▶ **What is being asked**
Find the line containing "target == 0" in the data below, then output that line and each one after it exactly, with nothing else.

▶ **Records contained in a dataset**

/-! ### The log (R468, R479) -/

/-- LOG_READ: an entry of the error log by its sequence number, or a crash dump by its age; dumps need OBSERVE. -/
def logReadEff (via : MsgVia) (dumps : Bool) (index : Nat) (s : State) : State :=
  s.onMsg via (!dumps) (fun s =>
    if dumps then
      if s.debugLevel = 0 then s.deny
      else s.answer 0 ((s.obs.dumps.getD index []).flatMap (fun r => r.dumpEntry))
    else match s.obs.log.find? (fun r => r.seq.toNat == index) with
      | some r => s.answer 0 r.entry
      | none => s.answer 0 [])

/-! ### Configuration records and the lifecycle (R482, R483, R492, R493) -/

/-- A running job ends at once: its threads stop with nothing outstanding, and its stores are zeroed. -/
def forceEnd (h : W32) (s : State) : State :=
  let s := s.quenchNow h 0x1401
  match s.findJob h with
  | none => s
  | some j =>
    let keys := jobKeys j
    let s := s.haltUnit (fun k => keys.contains k)
    let s := { s with
      matrix := { s.matrix with
        osDrain := s.matrix.osDrain.filter (fun c => c.2.job != h), fused := s.matrix.fused.filter (fun f => f.job != h) }
      enf := s.enf.filter (fun c => c.2.job != h)
      upd := { s.upd with inflight := s.upd.inflight.filter (fun x => !keys.contains x.1) } }
    s.jobZeroedEff h

/-- Entering RETURN (R493): stacks, on-chip stores, staging, the dump SRAM and the dumps are zeroed, the dies' helper
data and the owner are erased. The error log and the identity key stay. -/
def enterReturn (s : State) : State :=
  { s with
    mem := []
    images := []
    store := { s.store with poison := [], dcache := [], listLines := [] }
    stk := { s.stk with poison := [], filled := [] }
    ni := { s.ni with valid := [] }
    upd := { s.upd with retained := [] }
    obs := { s.obs with recorder := [], dumps := [] }
    mgmt := { s.mgmt with ownerKey := false, records := mdel s.mgmt.records 2, recDigests := mdel s.mgmt.recDigests 2 } }

/-- Signers of each record kind in the lifecycle state (R483, R492): 0 Adeys, 1 owner, 2 module. -/
def signerOk (s : State) (r : ConfigRecord) : Bool :=
  let g := r.signer.toNat
  let owner := g == 1 && s.mgmt.ownerKey
  match r.kind.toNat with
  | 1 => g == 0 && s.mgmt.lifecycle == 0
  | 2 | 4 => g == 0 || owner
  | 3 => owner
  | 5 => match s.mgmt.lifecycle.toNat with | 0 | 2 => g == 0 | _ => g == 0 || owner
  | 6 => g == 2
  | _ => false

/-- A transition of the lifecycle that R492 lists, with its condition. -/
def lifecycleOk (s : State) (payload : List Byte) : Bool :=
  let target := (payload.getD 0 0).toNat
  match s.mgmt.lifecycle.toNat with
  | 0 => target == 1 && (s.mgmt.ownerKey || !Config.ownerRequired)
  | 1 => target == 2 && (s.jobs.isEmpty || payload.getD 1 0 == 1)
  | 2 => target == 0
  | _ => false

def changeLifecycle (payload : List Byte) (s : State) : State :=
  let target := (payload.getD 0 0).toNat
  let s := if target = 2 then (s.jobs.foldl (fun st j => st.forceEnd j.handle) s).enterReturn else s
  ((s.setMgmt (fun m => { m with lifecycle := BitVec.ofNat 2 target })).report 0x7401 0x700).endDebug false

▶ **Exercise response**
  | 2 => target == 0
  | _ => false

def changeLifecycle (payload : List Byte) (s : State) : State :=
  let target := (payload.getD 0 0).toNat
  let s := if target = 2 then (s.jobs.foldl (fun st j => st.forceEnd j.handle) s).enterReturn else s
  ((s.setMgmt (fun m => { m with lifecycle := BitVec.ofNat 2 target })).report 0x7401 0x700).endDebug false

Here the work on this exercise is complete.